Возрождение этой жизни у нас на глазах и на нашем экране — там, где быстро бежит красная точка, где мигают эти трепетания, которым мы только что дали свободу, где слышится это чарующее «бип-бип», — вызвали у нас почти детскую радость, ту самую, настоящую, немного наивную радость произошедшего впервые, как в то мое Рождество. В этой радости было что-то от удовлетворения исследователей, первопроходцев: как и они, во время операции мы ориентировались на месте, совсем не уверенные в благополучном исходе.
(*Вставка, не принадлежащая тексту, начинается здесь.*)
-- ==== Sys2Proof/Tests/Slice0.lean ====
section
/-! SUPPORT. Tests: ill-formed terms, records written out from the tables, single steps whose outcome the
specification's vectors give (file 95; the section is named), and for each statement with hypotheses a witness that
meets them. -/

namespace Sys2Proof.Machine.Tests

set_option Elab.async false

/-! ### Well-formedness refuses -/

theorem test_wellFormed_block : (Instr.writeReg 4 0 0 1).wellFormed = false := by decide
theorem test_wellFormed_offset : (Instr.readReg 0 0x10000 1).wellFormed = false := by decide
theorem test_wellFormed_width : (Instr.readReg 0 0 3).wellFormed = false := by decide
theorem test_wellFormed_value : (Instr.writeReg 0 0 0x100 1).wellFormed = false := by decide
theorem test_wellFormed_negative : (Instr.writeDemodReg 0 0 (-1) 4).wellFormed = false := by decide
theorem test_wellFormed_mask : (Instr.writeRegMask 0 0 0 256).wellFormed = false := by decide
theorem test_wellFormed_page : (Instr.readDemodReg 16 0).wellFormed = false := by decide
theorem test_wellFormed_demodAddr : (Instr.readDemodReg 0 256).wellFormed = false := by decide
theorem test_wellFormed_device : (Instr.readI2CReg 256 0).wellFormed = false := by decide
theorem test_wellFormed_i2cValue : (Instr.writeI2CReg 0x34 0 256).wellFormed = false := by decide
theorem test_wellFormed_count : (Instr.readI2CRegBuffer 0x34 0 0).wellFormed = false := by decide
theorem test_wellFormed_noBytes : (Instr.writeI2CRegBuffer 0x34 0 []).wellFormed = false := by decide
theorem test_wellFormed_record : (Instr.writeEach [.i2cReg 0x34 256 0]).wellFormed = false := by decide
theorem test_wellFormed_tag : (Instr.writeEach [.unknown 0x03 [0x34, 5, 6]]).wellFormed = false := by decide
theorem test_wellFormed_bulk : (Instr.readBulk 0).wellFormed = false := by decide
theorem test_wellFormed_frequency : (Instr.tunerSetPll 1770000001).wellFormed = false := by decide
theorem test_wellFormed_setFrequency : (Instr.tunerSetFrequency 0).wellFormed = false := by decide
theorem test_wellFormed_mux : (Instr.tunerSetMux (-1)).wellFormed = false := by decide
theorem test_wellFormed_buffer : (Instr.tunerReadRegBuffer 0x1E 3).wellFormed = false := by decide
theorem test_wellFormed_shadow : (Instr.tunerWriteRegMask 0x04 0 0xFF).wellFormed = false := by decide
theorem test_wellFormed_samples : (Instr.readSamples 0).wellFormed = false := by decide
theorem test_wellFormed_wcReg : (Instr.wcReg 4 0 0 1).wellFormed = false := by decide
theorem test_wellFormed_wcRegMask : (Instr.wcRegMask 0 0 0 256).wellFormed = false := by decide
theorem test_wellFormed_wcDemodReg : (Instr.wcDemodReg 16 0 0 1).wellFormed = false := by decide
theorem test_wellFormed_wcI2CReg : (Instr.wcI2CReg 0x34 256 0).wellFormed = false := by decide

/-! ### The configuration's checks refuse (R8) -/

theorem test_config_fixture : Config.wellFormed Config.fixture = true := by decide +kernel
theorem test_config_image : okInitImage { Config.fixture with initImage := [0] } = false := by decide +kernel
theorem test_config_muxStart :
    okMuxTable { Config.fixture with muxTable := [⟨10, 0, 0, 0, 0⟩] } = false := by decide +kernel
theorem test_config_muxOrder :
    okMuxTable { Config.fixture with muxTable := [⟨0, 0, 0, 0, 0⟩, ⟨50, 0, 0, 0, 0⟩, ⟨50, 0, 0, 0, 0⟩] } = false := by
  decide +kernel
theorem test_config_muxFields : okMuxFields { Config.fixture with muxFields := [] } = false := by decide +kernel
theorem test_config_standby : okStandbyTable { Config.fixture with standbyTable := [] } = false := by decide +kernel
theorem test_config_register : okRegisters { Config.fixture with divReg := 0x04 } = false := by decide +kernel
theorem test_config_mask : okMasks { Config.fixture with divMask := 256 } = false := by decide +kernel
theorem test_config_fold : okFold { Config.fixture with initElecPost := [] } = false := by decide +kernel
theorem test_config_ftByte : okFtByte { Config.fixture with ftByte := 5 } = false := by decide +kernel
theorem test_config_status : okStatusReads { Config.fixture with lockAddr := 0x1E } = false := by decide +kernel
theorem test_config_ftClass : okFtClass { Config.fixture with ftClass := [] } = false := by decide +kernel
theorem test_config_ppm : okPpm (-1000000) = false := by decide

/-! ### Decoding: a record for every row of the table -/

theorem test_decode_writeReg :
    decode (.cmd ⟨0x01, [.int 1, .int 0x2148, .int 0x0210, .int 2]⟩) = .instr (.writeReg 1 0x2148 0x0210 2) := rfl
theorem test_decode_readReg :
    decode (.cmd ⟨0x02, [.int 2, .int 0x3000, .int 2]⟩) = .instr (.readReg 2 0x3000 2) := rfl
theorem test_decode_writeRegMask :
    decode (.cmd ⟨0x03, [.int 2, .int 0x3000, .int 8, .int 9]⟩) = .instr (.writeRegMask 2 0x3000 8 9) := rfl
theorem test_decode_writeDemodReg :
    decode (.cmd ⟨0x04, [.int 1, .int 0x9F, .int 0x0399, .int 2]⟩) = .instr (.writeDemodReg 1 0x9F 0x0399 2) := rfl
theorem test_decode_readDemodReg : decode (.cmd ⟨0x05, [.int 10, .int 1]⟩) = .instr (.readDemodReg 10 1) := rfl
theorem test_decode_openI2C : decode (.cmd ⟨0x06, []⟩) = .instr (.openI2C) := rfl
theorem test_decode_closeI2C : decode (.cmd ⟨0x07, []⟩) = .instr (.closeI2C) := rfl
theorem test_decode_readI2CReg : decode (.cmd ⟨0x08, [.int 0x34, .int 1]⟩) = .instr (.readI2CReg 0x34 1) := rfl
theorem test_decode_writeI2CReg :
    decode (.cmd ⟨0x09, [.int 0x34, .int 0x10, .int 0xA0]⟩) = .instr (.writeI2CReg 0x34 0x10 0xA0) := rfl
theorem test_decode_readI2CRegBuffer :
    decode (.cmd ⟨0x0A, [.int 0x34, .int 1, .int 5]⟩) = .instr (.readI2CRegBuffer 0x34 1 5) := rfl
theorem test_decode_writeI2CRegBuffer :
    decode (.cmd ⟨0x0B, [.int 0x34, .int 0x15, .bytes [0x71, 0x1C]]⟩) = .instr (.writeI2CRegBuffer 0x34 0x15 [0x71, 0x1C]) := rfl
theorem test_decode_writeEach :
    decode (.cmd ⟨0x0C, [.records [⟨0x03, [0x34, 5, 6]⟩, ⟨0x04, [7]⟩]]⟩) = .instr (.writeEach [.i2cReg 0x34 5 6, .unknown 0x04 [7]]) := rfl
theorem test_decode_claimInterface : decode (.cmd ⟨0x0D, []⟩) = .instr (.claimInterface) := rfl
theorem test_decode_releaseInterface : decode (.cmd ⟨0x0E, []⟩) = .instr (.releaseInterface) := rfl
theorem test_decode_readBulk : decode (.cmd ⟨0x0F, [.int 4]⟩) = .instr (.readBulk 4) := rfl
theorem test_decode_tunerCheck : decode (.cmd ⟨0x20, []⟩) = .instr (.tunerCheck) := rfl
theorem test_decode_tunerInit : decode (.cmd ⟨0x21, []⟩) = .instr (.tunerInit) := rfl
theorem test_decode_tunerInitElectronics : decode (.cmd ⟨0x22, []⟩) = .instr (.tunerInitElectronics) := rfl
theorem test_decode_tunerSetFrequency :
    decode (.cmd ⟨0x23, [.int 56000000]⟩) = .instr (.tunerSetFrequency 56000000) := rfl
theorem test_decode_tunerSetMux : decode (.cmd ⟨0x24, [.int 50000000]⟩) = .instr (.tunerSetMux 50000000) := rfl
theorem test_decode_tunerSetPll : decode (.cmd ⟨0x25, [.int 56000000]⟩) = .instr (.tunerSetPll 56000000) := rfl
theorem test_decode_tunerGetPllLock : decode (.cmd ⟨0x26, [.bool true]⟩) = .instr (.tunerGetPllLock true) := rfl
theorem test_decode_tunerCalibrateFilter :
    decode (.cmd ⟨0x27, [.bool true]⟩) = .instr (.tunerCalibrateFilter true) := rfl
theorem test_decode_tunerSetAutoGain : decode (.cmd ⟨0x28, []⟩) = .instr (.tunerSetAutoGain) := rfl
theorem test_decode_tunerSetManualGain : decode (.cmd ⟨0x29, [.rat 7]⟩) = .instr (.tunerSetManualGain 7) := rfl
theorem test_decode_tunerReadRegBuffer :
    decode (.cmd ⟨0x2A, [.int 1, .int 3]⟩) = .instr (.tunerReadRegBuffer 1 3) := rfl
theorem test_decode_tunerWriteRegMask :
    decode (.cmd ⟨0x2B, [.int 0x10, .int 0x80, .int 0xE0]⟩) = .instr (.tunerWriteRegMask 0x10 0x80 0xE0) := rfl
theorem test_decode_tunerClose : decode (.cmd ⟨0x2C, []⟩) = .instr (.tunerClose) := rfl
theorem test_decode_controllerOpen : decode (.cmd ⟨0x40, []⟩) = .instr (.controllerOpen) := rfl
theorem test_decode_setSampleRate : decode (.cmd ⟨0x41, [.int 2000000]⟩) = .instr (.setSampleRate 2000000) := rfl
theorem test_decode_setCenterFrequency :
    decode (.cmd ⟨0x42, [.int 1090000000]⟩) = .instr (.setCenterFrequency 1090000000) := rfl
theorem test_decode_setGain : decode (.cmd ⟨0x43, [.absent]⟩) = .instr (.setGain none) := rfl
theorem test_decode_resetBuffer : decode (.cmd ⟨0x44, []⟩) = .instr (.resetBuffer) := rfl
theorem test_decode_readSamples : decode (.cmd ⟨0x45, [.int 2]⟩) = .instr (.readSamples 2) := rfl
theorem test_decode_controllerClose : decode (.cmd ⟨0x46, []⟩) = .instr (.controllerClose) := rfl
theorem test_decode_wcReg : decode (.wc ⟨0x00, [1, 0x2148, 0x0210, 2]⟩) = .instr (.wcReg 1 0x2148 0x0210 2) := rfl
theorem test_decode_wcRegMask : decode (.wc ⟨0x01, [2, 0x3000, 8, 9]⟩) = .instr (.wcRegMask 2 0x3000 8 9) := rfl
theorem test_decode_wcDemodReg :
    decode (.wc ⟨0x02, [1, 0x9F, 0x0399, 2]⟩) = .instr (.wcDemodReg 1 0x9F 0x0399 2) := rfl
theorem test_decode_wcI2CReg : decode (.wc ⟨0x03, [0x34, 5, 6]⟩) = .instr (.wcI2CReg 0x34 5 6) := rfl

theorem test_decode_zeroGain : decode (.cmd ⟨0x43, [.rat 0]⟩) = .instr (.setGain (some 0)) := rfl
theorem test_decode_reserved : decode (.cmd ⟨0x30, []⟩) = .reserved := rfl
theorem test_decode_operands : decode (.cmd ⟨0x45, []⟩) = .malformed := rfl
/-- R101: 0 or 1 on the command port. -/
theorem test_decode_flag : decode (.cmd ⟨0x27, [.int 1]⟩) = .instr (.tunerCalibrateFilter true)
    ∧ decode (.cmd ⟨0x27, [.int 2]⟩) = .malformed := ⟨rfl, rfl⟩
Все были заворожены чудом, совершавшимся на наших глазах. Никаких комментариев, только счастье. Я покосился на Созиньо и Адриано. В их глазах сияла гордость. Из-под масок сквозила победная улыбка. Они так мечтали об этой операции! Они так надеялись, что их институт сможет украсить этим трофеем свой герб!
— Дорогие мои, кажется, мы сейчас пишем новую страницу в истории «Институто»!
— О да! Это первое артериальное переключение в Мозамбике и одно из первых на африканском континенте вообще.
Я обожаю Созиньо. Он всегда умеет с блеском вписать каждый подвиг в историю.
— Родители не решались ехать в Йобург.
— Да, — продолжал он, — в Южной Африке такое делают, но довольно редко, и я думаю, что это единственная страна в черной Африке, где проводили артериальное переключение. Так вот теперь мы вторые!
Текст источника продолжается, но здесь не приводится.